Mônica McAllister 423 No período Vargas, o padrão de planejamento que se configura reproduz o discurso higienista e urbanístico produzido nos países centrais desde o final do século XIX, apoiando-se nas categorias do organicismo ou do funcionalismo taylorista (p. 64). Esse padrão sofre, no Brasil, uma transformação... na finalidade de sua utilização, em se considerando que desde o início do século as idéias-força da nacionalidade e da modernização impõem-se à reflexão sobre o social. Isto significa que o discurso da higiene e da funcionalidade guarda assim muito mais um caráter modernizador e afirmador da nacionalidade emergente que propriamente de controle social (p. 64). Nas palavras de Pechman: Sim, tínhamos urbanismo, mas continuávamos a ter problemas urbanos. A vaga higienista entre nós aparentemente se esgotara nos anos 10 e os debates sobre a cidade saíram de cena.

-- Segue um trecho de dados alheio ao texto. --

-- ==== Sys2Proof/Machine/Float.lean ====
section
/-!
DEFINITION. The number formats of R76, their exact values, and rounding under R80 to R83. A finite value is held exactly, as
a sign, a natural mantissa and an integer exponent, and an operation rounds once.
-/
namespace Sys2Proof.Machine

/-- A value of a floating-point format: NaN, an infinity, or (-1)^neg × m × 2^e. -/
inductive FVal where
  | nan
  | inf (neg : Bool)
  | fin (neg : Bool) (m : Nat) (e : Int)
deriving DecidableEq, Repr

/-- How a format treats its top exponent (R76): as IEEE 754 does, as E4M3 does, or as E2M1 does. -/
inductive TopKind where
  | ieee | e4m3 | e2m1
deriving DecidableEq, Repr

/-- A floating-point format (R76). -/
structure Fmt where
  width : Nat
  fbits : Nat
  bias : Nat
  top : TopKind
deriving DecidableEq, Repr

def fp32 : Fmt := ⟨32, 23, 127, .ieee⟩
def fp16 : Fmt := ⟨16, 10, 15, .ieee⟩
def bf16 : Fmt := ⟨16, 7, 127, .ieee⟩
def fpE5M2 : Fmt := ⟨8, 2, 15, .ieee⟩
def fpE4M3 : Fmt := ⟨8, 3, 7, .e4m3⟩
def fpE2M1 : Fmt := ⟨4, 1, 1, .e2m1⟩

/-- Width of the exponent field. -/
def expBits (f : Fmt) : Nat := f.width - 1 - f.fbits

/-- The bits, sign excluded, of the largest finite value (R76). -/
def maxFinite (f : Fmt) : Nat :=
  match f.top with
  | .ieee => (2 ^ expBits f - 1) * 2 ^ f.fbits - 1
  | .e4m3 => 0x7E
  | .e2m1 => 0x7

/-- The canonical NaN of a format (R76); 0 for E2M1, which has none. -/
def canonNan (f : Fmt) : Nat :=
  match f.top with
  | .ieee => (2 ^ expBits f - 1) * 2 ^ f.fbits + 2 ^ (f.fbits - 1)
  | .e4m3 => 0x7F
  | .e2m1 => 0

/-- The sign bit in place. -/
def signBit (f : Fmt) (neg : Bool) : Nat := if neg then 2 ^ (f.width - 1) else 0

/-- The infinity of an IEEE format. -/
def infBits (f : Fmt) (neg : Bool) : Nat := signBit f neg + (2 ^ expBits f - 1) * 2 ^ f.fbits

/-- The value that a format's bits stand for (R76). -/
def decodeF (f : Fmt) (x : Nat) : FVal :=
  let neg := bitN x (f.width - 1)
  let ex := x / 2 ^ f.fbits % 2 ^ expBits f
  let fr := x % 2 ^ f.fbits
  let finite :=
    if ex = 0 then FVal.fin neg fr (1 - (f.bias : Int) - f.fbits)
    else FVal.fin neg (2 ^ f.fbits + fr) ((ex : Int) - f.bias - f.fbits)
  match f.top with
  | .ieee => if ex = 2 ^ expBits f - 1 then (if fr = 0 then .inf neg else .nan) else finite
  | .e4m3 => if x % 2 ^ (f.width - 1) = 0x7F then .nan else finite
  | .e2m1 => finite

/-- The rounding modes of R80. -/
inductive RMode where
  | rn | rz | rm | rp
deriving DecidableEq, Repr

/-- The mode that an operand-form IMMX names (R266). -/
def rmodeOf (r : BitVec 2) : RMode :=
  if r = 0 then .rn else if r = 1 then .rz else if r = 2 then .rm else .rp

/-- Rounds n + rem/2^k (rem below 2^k) to an integer in a mode (R80). -/
def roundUp (mode : RMode) (neg : Bool) (n rem k : Nat) : Nat :=
  if rem = 0 then n
  else match mode with
    | .rn => if 2 * rem < 2 ^ k then n else if 2 * rem = 2 ^ k then n + n % 2 else n + 1
    | .rz => n
    | .rm => if neg then n + 1 else n
    | .rp => if neg then n else n + 1

/-- The bits of a finite overflow (R81, R82). -/
def overflowBits (f : Fmt) (mode : RMode) (neg : Bool) : Nat :=
  match f.top with
  | .ieee =>
    match mode with
    | .rn => infBits f neg
    | .rz => signBit f neg + maxFinite f
    | .rm => if neg then infBits f neg else maxFinite f
    | .rp => if neg then signBit f neg + maxFinite f else infBits f neg
  | _ => signBit f neg + maxFinite f

/-- Rounds a non-zero magnitude m × 2^e to a format; overflow is by `ovf` (R80 to R82). -/
def roundWith (f : Fmt) (mode : RMode) (neg : Bool) (m : Nat) (e : Int) (ovf : Nat) : Nat :=
  let top : Int := (Nat.log2 m : Int) + e
  let emin : Int := 1 - (f.bias : Int)
  if top > 2 ^ expBits f then ovf
  else
    let q : Int := max (top - f.fbits) (emin - f.fbits)
    let ef : Nat := (q + f.fbits + f.bias).toNat
    let n : Nat :=
      if e ≥ q then m * 2 ^ (e - q).toNat
      else
        let k := (q - e).toNat
        if top + 2 < q then roundUp mode neg 0 1 2
        else roundUp mode neg (m / 2 ^ k) (m % 2 ^ k) k
    let b := (ef - 1) * 2 ^ f.fbits + n
    if b > maxFinite f then ovf else signBit f neg + b

/-- rnd of R88 on an exact value: rounded under R80, with the special cases of R81 and R82. -/
def roundF (f : Fmt) (mode : RMode) : FVal → Nat
  | .nan => canonNan f
  | .inf neg => if f.top = .ieee then infBits f neg else signBit f neg + maxFinite f
  | .fin neg m e => if m = 0 then signBit f neg else roundWith f mode neg m e (overflowBits f mode neg)

/-- A conversion that saturates: the largest finite value for finite overflow (R82). -/
def roundSat (f : Fmt) (mode : RMode) : FVal → Nat
  | .fin neg m e => if m = 0 then signBit f neg else roundWith f mode neg m e (signBit f neg + maxFinite f)
  | x => roundF f mode x

/-- Stochastic rounding of R83 with the random word u. -/
def roundSr (f : Fmt) (u : Nat) : FVal → Nat
  | .fin neg m e =>
    if m = 0 then signBit f neg
    else
      let top : Int := (Nat.log2 m : Int) + e
      let emin : Int := 1 - (f.bias : Int)
      let ovf := if f.top = .ieee then infBits f neg else signBit f neg + maxFinite f
      if top > 2 ^ expBits f then ovf
      else
        let q : Int := max (top - f.fbits) (emin - f.fbits)
        let ef : Nat := (q + f.fbits + f.bias).toNat
        if e ≥ q then
          let b := (ef - 1) * 2 ^ f.fbits + m * 2 ^ (e - q).toNat
          if b > maxFinite f then ovf else signBit f neg + b
        else
          let k := (q - e).toNat
          let lo := (ef - 1) * 2 ^ f.fbits + m / 2 ^ k
          let rem := m % 2 ^ k
          if lo ≥ maxFinite f ∧ rem ≠ 0 then ovf
          else if lo > maxFinite f then ovf
          else if rem = 0 then signBit f neg + lo
          else if u + rem * 2 ^ 32 / 2 ^ k ≥ 2 ^ 32 then signBit f neg + lo + 1
          else signBit f neg + lo
  | x => roundF f .rn x

/-- The signed integer m × 2^(e - low) that a finite value is at a common exponent. -/
def alignedAt (low : Int) (neg : Bool) (m : Nat) (e : Int) : Int :=
  let x : Int := m * 2 ^ (e - low).toNat
  if neg then -x else x

/-- A signed integer times 2^e as a value; a zero takes the sign that R81 gives an exact zero sum. -/
def ofAligned (zeroNeg : Bool) (x : Int) (e : Int) : FVal :=
  if x = 0 then .fin zeroNeg 0 0 else .fin (decide (x < 0)) x.natAbs e

/-- The exact sum of two values, with the zero signs of R81. -/
def addF (mode : RMode) : FVal → FVal → FVal
  | .nan, _ => .nan
  | _, .nan => .nan
  | .inf a, .inf b => if a = b then .inf a else .nan
  | .inf a, .fin .. => .inf a
  | .fin .., .inf b => .inf b
  | .fin na ma ea, .fin nb mb eb =>
    if ma = 0 ∧ mb = 0 then .fin (if na = nb then na else decide (mode = .rm)) 0 0
    else if ma = 0 then .fin nb mb eb
    else if mb = 0 then .fin na ma ea
    else
      let low := min ea eb
      ofAligned (decide (mode = .rm)) (alignedAt low na ma ea + alignedAt low nb mb eb) low

/-- The exact product of two values. -/
def mulF : FVal → FVal → FVal
  | .nan, _ => .nan
  | _, .nan => .nan
  | .inf a, .inf b => .inf (a != b)
  | .inf a, .fin nb mb _ => if mb = 0 then .nan else .inf (a != nb)
  | .fin na ma _, .inf b => if ma = 0 then .nan else .inf (na != b)
  | .fin na ma ea, .fin nb mb eb => .fin (na != nb) (ma * mb) (ea + eb)

/-- The negative of a value. -/
def negF : FVal → FVal
  | .nan => .nan
  | .inf a => .inf (!a)
  | .fin a m e => .fin (!a) m e

/-- Order of two values that are not NaN: -1, 0 or 1, zeros of either sign equal. -/
def cmpF : FVal → FVal → Int
  | .inf a, .inf b => if a = b then 0 else if a then -1 else 1
  | .inf a, _ => if a then -1 else 1
  | _, .inf b => if b then 1 else -1
  | .fin na ma ea, .fin nb mb eb =>
    if ma = 0 ∧ mb = 0 then 0
    else
      let low := min ea eb
      let d := alignedAt low na ma ea - alignedAt low nb mb eb
      if d < 0 then -1 else if d = 0 then 0 else 1
  | _, _ => 0

/-- Whether a value is NaN. -/
def isNanF : FVal → Bool
  | .nan => true
  | _ => false

/-- Whether a value is finite. -/
def isFinF : FVal → Bool
  | .fin .. => true
  | _ => false

/-- The sign of a value. -/
def negOfF : FVal → Bool
  | .nan => false
  | .inf a => a
  | .fin a _ _ => a

/-- Whether a value is zero. -/
def isZeroF : FVal → Bool
  | .fin _ m _ => m == 0
  | _ => false

/-- An integer as an exact value. -/
def ofIntF (x : Int) : FVal := .fin (decide (x < 0)) x.natAbs 0

/-- A lane's FP32 value. -/
def f32 (x : Word) : FVal := decodeF fp32 x.toNat

/-- An exact value rounded to an FP32 word. -/
def toF32 (mode : RMode) (x : FVal) : Word := BitVec.ofNat 32 (roundF fp32 mode x)

/-- The minimum of R81: -0 is below +0, a NaN operand yields the other, two yield the canonical NaN. -/
def fminF (f : Fmt) (a b : Nat) : Nat :=
  let x := decodeF f a
  let y := decodeF f b
  if isNanF x ∧ isNanF y then canonNan f
  else if isNanF x then b
  else if isNanF y then a
  else
    let c := cmpF x y
    if c < 0 then a else if c > 0 then b else if negOfF x then a else b

/-- The maximum of R81. -/
def fmaxF (f : Fmt) (a b : Nat) : Nat :=
  let x := decodeF f a
  let y := decodeF f b
  if isNanF x ∧ isNanF y then canonNan f
  else if isNanF x then b
  else if isNanF y then a
  else
    let c := cmpF x y
    if c > 0 then a else if c < 0 then b else if negOfF x then b else a

/-- floor or rounding of an exact value to an integer in a mode (R80). -/
def roundInt (mode : RMode) (neg : Bool) (m : Nat) (e : Int) : Int :=
  let n : Nat :=
    if e ≥ 0 then (if Nat.log2 m + e.toNat > 200 ∧ m ≠ 0 then 2 ^ 200 else m * 2 ^ e.toNat)
    else
      let k := (-e).toNat
      if m ≠ 0 ∧ Nat.log2 m + 2 < k then roundUp mode neg 0 1 2
      else roundUp mode neg (m / 2 ^ k) (m % 2 ^ k) k
  if neg then -(n : Int) else n

/-- The element of a bit-plane block (R79): E, sign, held bits b1 first, m, midpoint fill. -/
def decodeBp (e : Nat) (s : Bool) (bits : List Bool) (m : Nat) (midpoint : Bool) : FVal :=
  if e = 0 then .fin false 0 0
  else if e = 255 then (if bits.all (!·) then .inf s else .nan)
  else
    let h := bits.length
    let a := bits.foldl (fun acc b => 2 * acc + if b then 1 else 0) 0
    let f := if midpoint ∧ h < m then (2 * a + 1, h + 1) else (a, h)
    .fin s f.1 ((e : Int) - 126 - f.2)

end Sys2Proof.Machine
end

Aqui a experiência urbanística se esgotara na regeneração do corpo urbano e na hierarquização do corpo social, sem necessitar negociar melhoras nas condições de vida dos grupos, que, da cidade, sobreviviam de seus restos e, por isso mesmo, violavam, nas suas práticas cotidianas, as normas sanitárias.... No Brasil, apesar dos problemas sociais e urbanos não tínhamos ainda uma questão urbana. Conhecíamos o urbanismo, mas sua tradução entre nós limitou-se a produzir uma civilidade higienizada sem precisar aventurar-se pelas questões dos direitos sociais que a vida urbana suscitava, questionava (p. 334-335). Cardoso e Ribeiro abordam ainda dois períodos do urbanismo no Brasil, ao que correspondem padrões de planejamento, também resultantes de transferências e traduções : na Era do Desenvolvimentismo, a partir dos anos 1950, impõe-se o urbano como questão de desenvolvimento, nas suas diversas versões - o tecno-burocratismo desenvolvimentista, o humanismo lebretiano, a reforma urbana modernizadora e a reforma urbana redistributiva -, e nos dias de hoje, estaria surgindo um novo padrão, fundado no neoliberalismo e na questão ambiental (p. 65-78). Para que não se duvide da afirmação de Pechman, de que Yes, nós temos urbanismo (p. 331), registra-se a expectativa por uma continuidade do trabalho resenhado, isto é, espera-se que se produzam e sejam publicados estu-

424 RESENHA dos sobre o padrão desenvolvimentista e, se assim for, o padrão neoliberal e ambiental. Ora, como sugerem Ribeiro e Cardoso, se todas essas idéias vêm sendo progressivamente desenvolvidas aqui, a partir da influência dos debates em âmbito mundial, principalmente por intermédio das agências de ajuda financeira e de fomento à pesquisa, isto é, se mais uma vez, importamos idéias, cabe refletir sobre seu lugar (p. 73).